▶ [Your goal]
Please copy, exactly as they appear below, the lines from the one containing "(0x78, 1, [])].map" through the one containing "ruleCommitOk (rowBytes 0x48 (tDesc [(16, 1, 1)]))".

▶ [Given records]
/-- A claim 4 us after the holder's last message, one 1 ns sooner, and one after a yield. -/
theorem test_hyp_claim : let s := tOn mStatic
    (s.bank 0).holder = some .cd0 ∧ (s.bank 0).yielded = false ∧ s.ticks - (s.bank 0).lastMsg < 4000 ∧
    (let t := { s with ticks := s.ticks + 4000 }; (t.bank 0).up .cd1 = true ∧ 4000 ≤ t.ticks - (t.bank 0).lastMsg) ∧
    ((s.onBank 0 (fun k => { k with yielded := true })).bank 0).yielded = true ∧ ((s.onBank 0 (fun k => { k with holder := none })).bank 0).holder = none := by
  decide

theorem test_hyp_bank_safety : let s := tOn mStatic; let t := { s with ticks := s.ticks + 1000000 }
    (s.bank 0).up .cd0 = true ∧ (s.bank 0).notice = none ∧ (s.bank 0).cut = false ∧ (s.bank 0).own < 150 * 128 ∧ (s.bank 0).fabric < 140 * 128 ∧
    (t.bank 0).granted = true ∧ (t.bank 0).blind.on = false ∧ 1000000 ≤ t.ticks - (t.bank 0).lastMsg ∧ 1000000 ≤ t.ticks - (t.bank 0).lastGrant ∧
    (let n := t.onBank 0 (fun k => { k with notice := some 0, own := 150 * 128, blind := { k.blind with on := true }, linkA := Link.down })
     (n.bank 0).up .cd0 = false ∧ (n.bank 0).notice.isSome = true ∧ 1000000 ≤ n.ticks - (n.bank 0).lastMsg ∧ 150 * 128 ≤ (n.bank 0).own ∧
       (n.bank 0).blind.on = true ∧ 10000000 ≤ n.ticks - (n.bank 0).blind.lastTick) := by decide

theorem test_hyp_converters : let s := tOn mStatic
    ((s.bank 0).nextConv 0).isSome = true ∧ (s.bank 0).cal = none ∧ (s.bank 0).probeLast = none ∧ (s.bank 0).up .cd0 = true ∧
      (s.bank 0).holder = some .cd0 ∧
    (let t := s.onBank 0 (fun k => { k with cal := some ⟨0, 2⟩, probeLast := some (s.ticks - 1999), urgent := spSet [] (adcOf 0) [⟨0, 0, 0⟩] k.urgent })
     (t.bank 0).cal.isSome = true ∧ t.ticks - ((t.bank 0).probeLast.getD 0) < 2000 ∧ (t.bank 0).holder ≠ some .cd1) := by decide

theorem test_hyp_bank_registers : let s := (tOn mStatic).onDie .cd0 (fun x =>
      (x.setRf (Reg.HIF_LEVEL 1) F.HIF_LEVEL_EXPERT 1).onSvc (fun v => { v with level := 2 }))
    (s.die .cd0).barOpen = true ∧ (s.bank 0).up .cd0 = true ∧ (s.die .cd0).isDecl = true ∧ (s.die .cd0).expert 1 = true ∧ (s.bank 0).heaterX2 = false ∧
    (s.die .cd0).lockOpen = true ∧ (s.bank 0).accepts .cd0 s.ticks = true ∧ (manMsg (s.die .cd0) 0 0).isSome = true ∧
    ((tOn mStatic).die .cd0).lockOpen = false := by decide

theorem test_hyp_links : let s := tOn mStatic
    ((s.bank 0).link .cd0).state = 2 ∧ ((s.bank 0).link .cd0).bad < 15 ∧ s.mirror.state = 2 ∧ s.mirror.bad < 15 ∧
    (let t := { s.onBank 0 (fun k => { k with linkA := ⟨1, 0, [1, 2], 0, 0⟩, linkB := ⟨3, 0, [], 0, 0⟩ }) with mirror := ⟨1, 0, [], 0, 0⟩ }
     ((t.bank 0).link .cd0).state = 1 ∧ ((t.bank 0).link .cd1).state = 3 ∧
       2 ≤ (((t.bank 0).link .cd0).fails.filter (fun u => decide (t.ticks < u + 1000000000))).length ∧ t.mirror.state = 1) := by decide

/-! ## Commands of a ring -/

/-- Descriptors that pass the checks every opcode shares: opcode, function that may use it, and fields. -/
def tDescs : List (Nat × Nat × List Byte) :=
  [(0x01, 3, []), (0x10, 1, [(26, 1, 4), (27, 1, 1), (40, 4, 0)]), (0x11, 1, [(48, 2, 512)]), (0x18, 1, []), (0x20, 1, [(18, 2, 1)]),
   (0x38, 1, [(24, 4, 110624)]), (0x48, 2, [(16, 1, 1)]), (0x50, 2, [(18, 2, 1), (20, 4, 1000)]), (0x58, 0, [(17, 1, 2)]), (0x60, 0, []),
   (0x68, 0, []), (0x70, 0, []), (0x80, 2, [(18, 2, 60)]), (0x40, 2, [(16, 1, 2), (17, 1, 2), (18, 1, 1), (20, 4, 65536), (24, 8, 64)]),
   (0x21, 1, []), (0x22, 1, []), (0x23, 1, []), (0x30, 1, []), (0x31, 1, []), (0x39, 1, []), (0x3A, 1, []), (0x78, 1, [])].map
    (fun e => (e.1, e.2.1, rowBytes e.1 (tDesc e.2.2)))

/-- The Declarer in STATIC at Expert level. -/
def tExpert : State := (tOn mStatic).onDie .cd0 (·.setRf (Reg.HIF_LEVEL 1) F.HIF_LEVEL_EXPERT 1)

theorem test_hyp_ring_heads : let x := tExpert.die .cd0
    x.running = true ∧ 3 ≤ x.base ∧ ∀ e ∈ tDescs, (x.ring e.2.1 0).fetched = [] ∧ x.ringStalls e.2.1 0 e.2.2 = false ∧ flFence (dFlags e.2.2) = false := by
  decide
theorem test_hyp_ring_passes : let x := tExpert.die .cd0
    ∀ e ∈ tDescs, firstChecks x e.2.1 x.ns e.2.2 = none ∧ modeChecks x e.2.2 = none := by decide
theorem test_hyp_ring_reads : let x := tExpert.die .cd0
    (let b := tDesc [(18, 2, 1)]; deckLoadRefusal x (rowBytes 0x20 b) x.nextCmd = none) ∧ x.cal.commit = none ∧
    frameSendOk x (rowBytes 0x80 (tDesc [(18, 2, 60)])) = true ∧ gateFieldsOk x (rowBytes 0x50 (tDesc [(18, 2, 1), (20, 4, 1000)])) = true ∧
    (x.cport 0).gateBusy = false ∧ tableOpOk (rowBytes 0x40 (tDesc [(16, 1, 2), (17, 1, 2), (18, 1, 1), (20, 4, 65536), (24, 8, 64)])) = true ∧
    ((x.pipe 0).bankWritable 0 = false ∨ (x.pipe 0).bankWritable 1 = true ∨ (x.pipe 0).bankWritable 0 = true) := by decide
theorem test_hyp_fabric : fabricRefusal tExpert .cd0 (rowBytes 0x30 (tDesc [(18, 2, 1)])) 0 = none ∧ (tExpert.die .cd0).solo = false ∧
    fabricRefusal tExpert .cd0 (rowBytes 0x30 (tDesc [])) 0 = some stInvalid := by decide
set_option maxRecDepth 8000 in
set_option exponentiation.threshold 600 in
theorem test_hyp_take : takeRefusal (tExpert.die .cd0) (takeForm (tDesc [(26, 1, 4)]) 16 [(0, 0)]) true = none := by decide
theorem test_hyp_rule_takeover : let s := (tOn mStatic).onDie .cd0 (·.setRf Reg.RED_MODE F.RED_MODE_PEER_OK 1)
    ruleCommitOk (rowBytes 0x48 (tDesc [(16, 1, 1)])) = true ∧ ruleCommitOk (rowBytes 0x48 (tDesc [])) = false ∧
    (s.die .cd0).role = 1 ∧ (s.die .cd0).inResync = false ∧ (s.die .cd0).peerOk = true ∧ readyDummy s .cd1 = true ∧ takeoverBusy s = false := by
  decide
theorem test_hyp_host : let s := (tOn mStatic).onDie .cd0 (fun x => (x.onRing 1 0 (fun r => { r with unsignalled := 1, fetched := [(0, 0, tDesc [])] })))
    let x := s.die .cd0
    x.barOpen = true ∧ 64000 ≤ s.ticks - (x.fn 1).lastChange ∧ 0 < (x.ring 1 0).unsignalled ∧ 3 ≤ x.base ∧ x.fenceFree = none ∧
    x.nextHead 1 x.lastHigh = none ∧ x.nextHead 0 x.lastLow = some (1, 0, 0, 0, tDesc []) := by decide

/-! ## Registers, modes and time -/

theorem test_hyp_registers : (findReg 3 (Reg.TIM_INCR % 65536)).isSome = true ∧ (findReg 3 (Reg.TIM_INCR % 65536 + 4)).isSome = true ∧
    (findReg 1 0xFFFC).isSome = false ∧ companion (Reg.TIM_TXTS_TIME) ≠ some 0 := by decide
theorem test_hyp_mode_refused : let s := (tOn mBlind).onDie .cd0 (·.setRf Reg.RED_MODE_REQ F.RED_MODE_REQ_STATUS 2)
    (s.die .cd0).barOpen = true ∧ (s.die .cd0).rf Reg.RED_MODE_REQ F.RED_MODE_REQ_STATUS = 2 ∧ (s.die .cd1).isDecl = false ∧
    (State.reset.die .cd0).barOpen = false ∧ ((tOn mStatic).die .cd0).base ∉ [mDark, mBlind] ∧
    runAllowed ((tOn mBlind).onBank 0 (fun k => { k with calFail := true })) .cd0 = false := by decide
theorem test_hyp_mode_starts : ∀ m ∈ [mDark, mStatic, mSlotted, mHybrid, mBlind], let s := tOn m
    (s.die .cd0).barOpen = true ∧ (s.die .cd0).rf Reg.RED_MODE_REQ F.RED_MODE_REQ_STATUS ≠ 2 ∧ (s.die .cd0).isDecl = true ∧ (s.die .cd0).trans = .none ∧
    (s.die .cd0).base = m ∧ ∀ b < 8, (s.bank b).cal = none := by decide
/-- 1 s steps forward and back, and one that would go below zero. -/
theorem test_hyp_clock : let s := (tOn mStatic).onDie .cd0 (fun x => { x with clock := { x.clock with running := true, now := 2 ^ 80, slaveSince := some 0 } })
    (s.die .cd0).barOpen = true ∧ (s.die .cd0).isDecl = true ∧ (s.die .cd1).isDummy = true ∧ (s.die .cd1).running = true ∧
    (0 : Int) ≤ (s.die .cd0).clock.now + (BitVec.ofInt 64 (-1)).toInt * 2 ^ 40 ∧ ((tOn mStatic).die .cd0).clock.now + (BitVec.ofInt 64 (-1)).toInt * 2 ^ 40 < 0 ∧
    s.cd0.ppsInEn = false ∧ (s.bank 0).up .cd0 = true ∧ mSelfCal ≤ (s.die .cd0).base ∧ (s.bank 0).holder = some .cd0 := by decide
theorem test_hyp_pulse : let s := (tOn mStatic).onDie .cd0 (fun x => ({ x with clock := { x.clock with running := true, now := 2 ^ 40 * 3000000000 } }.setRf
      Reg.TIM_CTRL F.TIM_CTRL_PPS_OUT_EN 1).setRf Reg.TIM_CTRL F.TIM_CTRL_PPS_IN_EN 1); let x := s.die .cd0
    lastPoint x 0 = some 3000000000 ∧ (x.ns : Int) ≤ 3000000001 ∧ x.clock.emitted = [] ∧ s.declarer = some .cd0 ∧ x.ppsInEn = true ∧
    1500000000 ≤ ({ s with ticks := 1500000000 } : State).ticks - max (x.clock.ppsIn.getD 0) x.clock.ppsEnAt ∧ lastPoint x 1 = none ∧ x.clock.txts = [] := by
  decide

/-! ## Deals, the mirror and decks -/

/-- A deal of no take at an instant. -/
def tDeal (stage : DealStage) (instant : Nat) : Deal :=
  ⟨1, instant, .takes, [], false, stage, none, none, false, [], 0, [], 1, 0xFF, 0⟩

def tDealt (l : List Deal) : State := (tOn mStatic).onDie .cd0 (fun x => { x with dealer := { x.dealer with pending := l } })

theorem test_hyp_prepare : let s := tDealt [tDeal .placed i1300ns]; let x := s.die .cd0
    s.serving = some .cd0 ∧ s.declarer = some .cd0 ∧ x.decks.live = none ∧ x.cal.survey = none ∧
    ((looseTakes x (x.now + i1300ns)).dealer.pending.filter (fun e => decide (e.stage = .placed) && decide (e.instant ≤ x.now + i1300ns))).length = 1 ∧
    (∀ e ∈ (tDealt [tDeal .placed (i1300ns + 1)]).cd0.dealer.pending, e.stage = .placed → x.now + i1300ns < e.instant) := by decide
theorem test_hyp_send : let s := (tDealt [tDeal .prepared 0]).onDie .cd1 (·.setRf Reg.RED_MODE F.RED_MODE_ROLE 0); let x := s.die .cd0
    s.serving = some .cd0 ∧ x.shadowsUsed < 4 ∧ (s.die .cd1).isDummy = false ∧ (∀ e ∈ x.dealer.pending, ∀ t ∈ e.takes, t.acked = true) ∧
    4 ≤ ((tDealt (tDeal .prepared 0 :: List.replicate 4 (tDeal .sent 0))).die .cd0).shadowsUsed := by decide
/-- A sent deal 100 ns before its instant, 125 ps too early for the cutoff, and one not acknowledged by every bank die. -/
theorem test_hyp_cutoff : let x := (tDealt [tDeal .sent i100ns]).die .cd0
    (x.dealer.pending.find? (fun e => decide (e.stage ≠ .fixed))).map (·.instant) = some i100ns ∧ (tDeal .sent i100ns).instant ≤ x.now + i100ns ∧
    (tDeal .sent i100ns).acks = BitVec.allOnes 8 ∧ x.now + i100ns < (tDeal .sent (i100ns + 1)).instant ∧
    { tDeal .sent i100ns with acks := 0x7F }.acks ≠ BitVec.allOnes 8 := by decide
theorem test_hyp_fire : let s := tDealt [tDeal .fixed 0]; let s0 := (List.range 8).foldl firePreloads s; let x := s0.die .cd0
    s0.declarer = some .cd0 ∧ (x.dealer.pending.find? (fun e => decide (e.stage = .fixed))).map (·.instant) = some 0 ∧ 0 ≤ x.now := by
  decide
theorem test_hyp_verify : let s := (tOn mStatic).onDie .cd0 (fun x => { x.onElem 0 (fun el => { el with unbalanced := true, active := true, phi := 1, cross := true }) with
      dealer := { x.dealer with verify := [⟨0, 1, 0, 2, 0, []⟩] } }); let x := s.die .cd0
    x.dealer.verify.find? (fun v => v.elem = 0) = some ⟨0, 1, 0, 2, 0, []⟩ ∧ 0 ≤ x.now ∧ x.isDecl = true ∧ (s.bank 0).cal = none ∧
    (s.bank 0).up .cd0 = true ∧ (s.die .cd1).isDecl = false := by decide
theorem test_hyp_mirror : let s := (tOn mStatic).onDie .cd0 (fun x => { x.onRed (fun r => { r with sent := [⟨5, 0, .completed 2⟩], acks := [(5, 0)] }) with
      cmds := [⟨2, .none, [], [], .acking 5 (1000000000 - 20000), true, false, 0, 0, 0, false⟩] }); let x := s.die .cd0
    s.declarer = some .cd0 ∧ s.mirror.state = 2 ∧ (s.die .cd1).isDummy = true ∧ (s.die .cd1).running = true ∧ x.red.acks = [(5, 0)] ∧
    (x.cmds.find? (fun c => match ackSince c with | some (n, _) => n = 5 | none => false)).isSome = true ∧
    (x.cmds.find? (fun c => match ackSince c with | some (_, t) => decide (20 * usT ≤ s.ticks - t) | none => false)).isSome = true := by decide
...
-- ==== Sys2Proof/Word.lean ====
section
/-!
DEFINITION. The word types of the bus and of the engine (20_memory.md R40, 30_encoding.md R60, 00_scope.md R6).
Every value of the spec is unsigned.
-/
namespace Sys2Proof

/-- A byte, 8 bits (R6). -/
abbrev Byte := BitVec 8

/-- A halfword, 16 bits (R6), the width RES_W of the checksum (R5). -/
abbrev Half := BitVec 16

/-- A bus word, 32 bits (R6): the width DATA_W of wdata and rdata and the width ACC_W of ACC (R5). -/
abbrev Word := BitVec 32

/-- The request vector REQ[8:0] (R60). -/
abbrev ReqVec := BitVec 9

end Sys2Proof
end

▶ [Your response]
   (0x21, 1, []), (0x22, 1, []), (0x23, 1, []), (0x30, 1, []), (0x31, 1, []), (0x39, 1, []), (0x3A, 1, []), (0x78, 1, [])].map
    (fun e => (e.1, e.2.1, rowBytes e.1 (tDesc e.2.2)))

/-- The Declarer in STATIC at Expert level. -/
def tExpert : State := (tOn mStatic).onDie .cd0 (·.setRf (Reg.HIF_LEVEL 1) F.HIF_LEVEL_EXPERT 1)

theorem test_hyp_ring_heads : let x := tExpert.die .cd0
    x.running = true ∧ 3 ≤ x.base ∧ ∀ e ∈ tDescs, (x.ring e.2.1 0).fetched = [] ∧ x.ringStalls e.2.1 0 e.2.2 = false ∧ flFence (dFlags e.2.2) = false := by
  decide
theorem test_hyp_ring_passes : let x := tExpert.die .cd0
    ∀ e ∈ tDescs, firstChecks x e.2.1 x.ns e.2.2 = none ∧ modeChecks x e.2.2 = none := by decide
theorem test_hyp_ring_reads : let x := tExpert.die .cd0
    (let b := tDesc [(18, 2, 1)]; deckLoadRefusal x (rowBytes 0x20 b) x.nextCmd = none) ∧ x.cal.commit = none ∧
    frameSendOk x (rowBytes 0x80 (tDesc [(18, 2, 60)])) = true ∧ gateFieldsOk x (rowBytes 0x50 (tDesc [(18, 2, 1), (20, 4, 1000)])) = true ∧
    (x.cport 0).gateBusy = false ∧ tableOpOk (rowBytes 0x40 (tDesc [(16, 1, 2), (17, 1, 2), (18, 1, 1), (20, 4, 65536), (24, 8, 64)])) = true ∧
    ((x.pipe 0).bankWritable 0 = false ∨ (x.pipe 0).bankWritable 1 = true ∨ (x.pipe 0).bankWritable 0 = true) := by decide
theorem test_hyp_fabric : fabricRefusal tExpert .cd0 (rowBytes 0x30 (tDesc [(18, 2, 1)])) 0 = none ∧ (tExpert.die .cd0).solo = false ∧
    fabricRefusal tExpert .cd0 (rowBytes 0x30 (tDesc [])) 0 = some stInvalid := by decide
set_option maxRecDepth 8000 in
set_option exponentiation.threshold 600 in
theorem test_hyp_take : takeRefusal (tExpert.die .cd0) (takeForm (tDesc [(26, 1, 4)]) 16 [(0, 0)]) true = none := by decide
theorem test_hyp_rule_takeover : let s := (tOn mStatic).onDie .cd0 (·.setRf Reg.RED_MODE F.RED_MODE_PEER_OK 1)
    ruleCommitOk (rowBytes 0x48 (tDesc [(16, 1, 1)])) = true ∧ ruleCommitOk (rowBytes 0x48 (tDesc [])) = false ∧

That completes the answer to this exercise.